HEALTH DESK
A study found that fermented soy intake significantly improved memory in cognitively healthy older adults. The benefits were most evident in postmenopausal women aged 70 years and above, suggesting a potential dietary strategy for cognitive support.
A recent Nutrients study has found that fermented soy intake significantly improves memory in cognitively healthy older adults. The findings highlight the potential of dietary interventions in supporting brain health during aging.
As life expectancy rises, dementia cases are increasing globally. Diets rich in antioxidants and phytonutrients can help reduce oxidative stress and neuroinflammation—two major contributors to age-related cognitive decline. Soy, commonly consumed in Asia, contains isoflavones with antioxidant and estrogen-like properties beneficial for cardiovascular and cognitive health. Fermentation enhances soy’s bioactive compounds, improving its absorption and neuroprotective potential.
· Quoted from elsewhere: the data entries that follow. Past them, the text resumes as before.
-- ==== Sys2Proof/Proofs/Tables.lean ====
section
/-! PROOF. Palettes and overlays (R44, R78, R79). -/

namespace Sys2Proof.Machine

/-! ### A run put into a table -/

section Runs

variable {α : Type} {n first : Nat} {v : Vector α n} {run : List α}

theorem putRun_get (v : Vector α n) (first : Nat) (run : List α) (i : Fin n) :
    (putRun v first run)[i] = if first ≤ i.val then run.getD (i.val - first) v[i] else v[i] := by
  simp [putRun]

/-- Outside the run the table is as it was. -/
theorem putRun_outside {i : Fin n} (out : i.val < first ∨ first + run.length ≤ i.val) : (putRun v first run)[i] = v[i] := by
  rw [putRun_get]
  split
  next from_ => exact List.getD_eq_default _ _ (by omega)
  · rfl

theorem putRun_inside {i : Fin n} {x : α} (from_ : first ≤ i.val) (on : run[i.val - first]? = some x) :
    (putRun v first run)[i] = x := by
  rw [putRun_get, if_pos from_, List.getD_eq_getElem?_getD, on]
  rfl

/-- A run read inside a table is as long as asked. -/
theorem run_length {count : Nat} (fits : first + count ≤ n) : ((v.toList.drop first).take count).length = count := by
  simp
  omega

end Runs

/-! ### The checks of R78 and R79 in order -/

section Checks

variable {first count : Nat} {r : ResultCode → Prop} {k : Prop}

/-- R78 checks 1 to 3. -/
theorem paletteRun_checks {palette : Nat} (refused : ∀ c, paletteRun palette first count = .error c → r c)
    (passed : first + count ≤ 256 → (∀ p : Fin 8, palette = p.val → paletteRun palette first count = .ok p) → k) :
    (8 ≤ palette ∨ 255 < first → r .range) ∧
    (palette < 8 → first ≤ 255 →
      (count = 0 ∨ 96 < count → r .malformed) ∧ (1 ≤ count → count ≤ 96 → (256 < first + count → r .range) ∧
        (first + count ≤ 256 → k))) := by
  refine ⟨fun out => refused _ ?_, fun low from_ => ⟨fun size => refused _ ?_, fun one most => ⟨fun past => refused _ ?_,
    fun fits => passed fits ?_⟩⟩⟩
  · by_cases low : palette < 8
    · rw [paletteRun, inRange_of_lt low]
      exact if_pos (by omega)
    · rw [paletteRun, inRange_out (Nat.le_of_not_lt low)]
  · rw [paletteRun, inRange_of_lt low]
    dsimp only
    rw [if_neg (by omega), if_pos size]
  · rw [paletteRun, inRange_of_lt low]
    dsimp only
    rw [if_neg (by omega), if_neg (by omega), if_pos past]
  · rintro p rfl
    rw [paletteRun, inRange_val]
    dsimp only
    rw [if_neg (by omega), if_neg (by omega), if_neg (by omega)]

/-- R79 checks 1 to 3. -/
theorem overlayRun_checks {overlay : Nat} {malformed : Bool} {short : Prop} (iff_ : malformed = true ↔ 24 < count ∨ short)
    (refused : ∀ c, overlayRun overlay first count malformed = .error c → r c)
    (passed : first + count ≤ 64 → (∀ o : Fin 16, overlay = o.val → overlayRun overlay first count malformed = .ok o) → k) :
    (16 ≤ overlay ∨ 63 < first → r .range) ∧
    (overlay < 16 → first ≤ 63 →
      (24 < count ∨ short → r .malformed) ∧
      (count ≤ 24 → ¬short → (64 < first + count → r .range) ∧ (first + count ≤ 64 → k))) := by
  refine ⟨fun out => refused _ ?_, fun low from_ => ⟨fun size => refused _ ?_, fun most enough => ?_⟩⟩
  · by_cases low : overlay < 16
    · rw [overlayRun, inRange_of_lt low]
      exact if_pos (by omega)
    · rw [overlayRun, inRange_out (Nat.le_of_not_lt low)]
  · rw [overlayRun, inRange_of_lt low]
    dsimp only
    rw [if_neg (by omega), if_pos (iff_.2 size)]
  · have right : ¬malformed = true := fun wrong => (iff_.1 wrong).elim (by omega) enough
    refine ⟨fun past => refused _ ?_, fun fits => passed fits ?_⟩
    · rw [overlayRun, inRange_of_lt low]
      dsimp only
      rw [if_neg (by omega), if_neg right, if_pos past]
    · rintro o rfl
      rw [overlayRun, inRange_val]
      dsimp only
      rw [if_neg (by omega), if_neg right, if_neg (by omega)]

end Checks

/-! ### Tables in use -/

/-- R44, R78: an indexed descriptor that a line pins uses its palette. -/
theorem State.paletteInUse_iff (s : State) (p : Fin 8) : s.paletteInUse p = true ↔
    ∃ (h : Fin 64) (d : Art) (k : Fin 512) (l : Line), s.art h = some d ∧ d.format ≠ .cmyka ∧ d.palette = p ∧
      s.book.lines[k] = some l ∧ l.placement.art = h ∧ (l.status = .opened ∨ l.status = .full ∨ l.status = .withdrawn) := by
  simp only [State.paletteInUse, List.any_eq_true, List.mem_finRange, true_and]
  constructor
  · rintro ⟨h, uses⟩
    split at uses
    · cases uses
    next d here =>
      obtain ⟨⟨format, palette⟩, pinned⟩ : (d.format ≠ .cmyka ∧ d.palette = p) ∧ 0 < s.book.pins h := by simpa using uses
      obtain ⟨k, l, line⟩ := (s.book.pins_pos h).1 pinned
      exact ⟨h, d, k, l, here, format, palette, line⟩
  · rintro ⟨h, d, k, l, here, format, palette, line⟩
    have pinned := (s.book.pins_pos h).2 ⟨k, l, line⟩
    exact ⟨h, by simp [here, format, palette, pinned]⟩

theorem Book.overlayInUse_iff (b : Book) (o : Fin 16) : b.overlayInUse o = true ↔
    ∃ (k : Fin 512) (l : Line) (a : OverlayAt), b.lines[k] = some l ∧ l.placement.overlay = some a ∧ a.index = o ∧
      (l.status = .opened ∨ l.status = .full ∨ l.status = .withdrawn) := by
  rw [Book.overlayInUse, Vector.toList_eq_finRange]
  simp only [List.any_map, List.any_eq_true, List.mem_finRange, true_and, Function.comp_apply]
  constructor
  · rintro ⟨k, uses⟩
    split at uses
    · cases uses
    next l here =>
      obtain ⟨pins, a, named, index⟩ : l.status.pins = true ∧ ∃ a, l.placement.overlay = some a ∧ a.index = o := by
        simpa using uses
      exact ⟨k, l, a, here, named, index, l.status.pins_iff.1 pins⟩
  · rintro ⟨k, l, a, here, named, index, pins⟩
    exact ⟨k, by simp [here, named, index, l.status.pins_iff.2 pins]⟩

/-! ### The four handlers -/

section Handlers

variable {s : State} {first count : Nat} {c : ResultCode}

theorem paletteSet_slotless (palette first : Nat) (entries : List Ink) : Slotless (State.paletteSet palette first entries) :=
  fun s l x mode => State.paletteSet_slotted s l x mode palette first entries

theorem paletteGet_slotless (palette first count : Nat) : Slotless (State.paletteGet palette first count) :=
  fun s l x mode => State.paletteGet_slotted s l x mode palette first count

theorem overlaySet_slotless (overlay : Nat) (colours : Option (Cmyk × Cmyk)) (first : Nat) (rows : List (Vector OverlayCode 64)) :
    Slotless (State.overlaySet overlay colours first rows) :=
  fun s l x mode => State.overlaySet_slotted s l x mode overlay colours first rows

theorem overlayGet_slotless (overlay first count : Nat) : Slotless (State.overlayGet overlay first count) :=
  fun s l x mode => State.overlayGet_slotted s l x mode overlay first count

theorem overlayRowBytes_eq (row : Vector OverlayCode 64) : overlayRowBytes row =
    (List.finRange 16).map fun j => BitVec.ofNat 8 (64 * OverlayCode.bits row[4 * j.val] +
      16 * OverlayCode.bits row[4 * j.val + 1] + 4 * OverlayCode.bits row[4 * j.val + 2] +
      OverlayCode.bits row[4 * j.val + 3]) := by
  have code (n : Nat) (h : n < 64) : row.toList.getD n .transparent = row[n] := by
    rw [List.getD_eq_getElem _ _ (by simpa using h), Vector.getElem_toList]
  rw [overlayRowBytes, ← List.map_coe_finRange_eq_range, List.map_map]
  refine List.map_congr_left fun j _ => ?_
  have low := j.isLt
  dsimp only [Function.comp_apply]
  rw [code _ (by omega), code _ (by omega), code _ (by omega), code _ (by omega)]
  rfl

end Handlers
end Sys2Proof.Machine

section
open Sys2Proof.Machine

/-- Settles O37: the shared checks, then the run put into its table or read out of it. -/
theorem palettesAndOverlays : Obligations.PalettesAndOverlays := by
  refine ⟨fun v palette first count s => ⟨fun entries size r => ?_, fun r => ?_⟩,
    fun v overlay first count s => ⟨fun colours rows size r => ?_, fun r => ?_⟩⟩
  · subst size
    refine paletteRun_checks (fun c wrong => ?_) fun fits run p at_ => ⟨fun used => ?_, fun free => ?_⟩
    · exact refused_of (paletteSet_slotless palette first entries) r rfl (by simp only [State.paletteSet, wrong])
    · refine refused_of (paletteSet_slotless palette first entries) r rfl ?_
      simp only [State.paletteSet, run p at_, (s.paletteInUse_iff p).2 used, if_true]
    · refine ⟨putRun s.store.palettes[p] first entries, fun n => ⟨putRun_outside, fun e => putRun_inside⟩, ?_⟩
      refine done_of (paletteSet_slotless palette first entries) r rfl ?_
      simp only [State.paletteSet, run p at_, mt (s.paletteInUse_iff p).1 free]
      rfl
  · refine paletteRun_checks (fun c wrong => ?_) fun fits run p at_ => ?_
    · exact refused_of (paletteGet_slotless palette first count) r rfl (by simp only [State.paletteGet, wrong])
    · refine done_of (paletteGet_slotless palette first count) r rfl ?_
      simp only [State.paletteGet, run p at_, listed, List.length_map, run_length fits, List.flatMap_def]
      rfl
  · subst size
    refine overlayRun_checks (malformed := decide (24 < rows.length) || (rows.isEmpty && colours.isNone)) (by simp)
      (fun c wrong => ?_) fun fits run o at_ => ⟨fun used => ?_, fun free => ?_⟩
    · exact refused_of (overlaySet_slotless overlay colours first rows) r rfl (by simp only [State.overlaySet, wrong])
    · refine refused_of (overlaySet_slotless overlay colours first rows) r rfl ?_
      simp only [State.overlaySet, run o at_, (s.book.overlayInUse_iff o).2 used, if_true]
    · let old := s.store.overlays[o]
      let pair := colours.getD (old.a, old.b)
      refine ⟨⟨putRun old.codes first rows, pair.1, pair.2⟩, fun n => ⟨putRun_outside, fun e => putRun_inside⟩, ?_, ?_, ?_⟩
      · rintro rfl
        exact ⟨rfl, rfl⟩
      · rintro a b rfl
        exact ⟨rfl, rfl⟩
      · refine done_of (overlaySet_slotless overlay colours first rows) r rfl ?_
        simp only [State.overlaySet, run o at_, mt (s.book.overlayInUse_iff o).1 free]
        rfl
  · refine overlayRun_checks (malformed := decide (24 < count)) (by simp) (fun c wrong => ?_) fun fits run o at_ => ?_
    · exact refused_of (overlayGet_slotless overlay first count) r rfl (by simp only [State.overlayGet, wrong])
    · intro x code row
      have bytes : overlayRowBytes = row := funext overlayRowBytes_eq
      refine done_of (overlayGet_slotless overlay first count) r rfl ?_
      simp only [State.overlayGet, run o at_, listed, List.length_map, run_length fits, bytes, ← List.flatMap_def, ← List.map_eq_flatMap]
      rfl

end
end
In this 12-week, triple-blind, placebo-controlled trial, 61 healthy adults aged 65 years and older were randomized to receive either fermented soy powder (Q-Can Plus®) or a placebo. Participants maintained their regular diet and lifestyle throughout the study.
Of the 47 participants who completed the study, those in the fermented soy group showed a statistically significant memory improvement compared to the placebo group (p = 0.041). The effect was most notable in postmenopausal women aged 70 years and above. Researchers concluded that regular fermented soy intake could modestly enhance memory performance in older adults.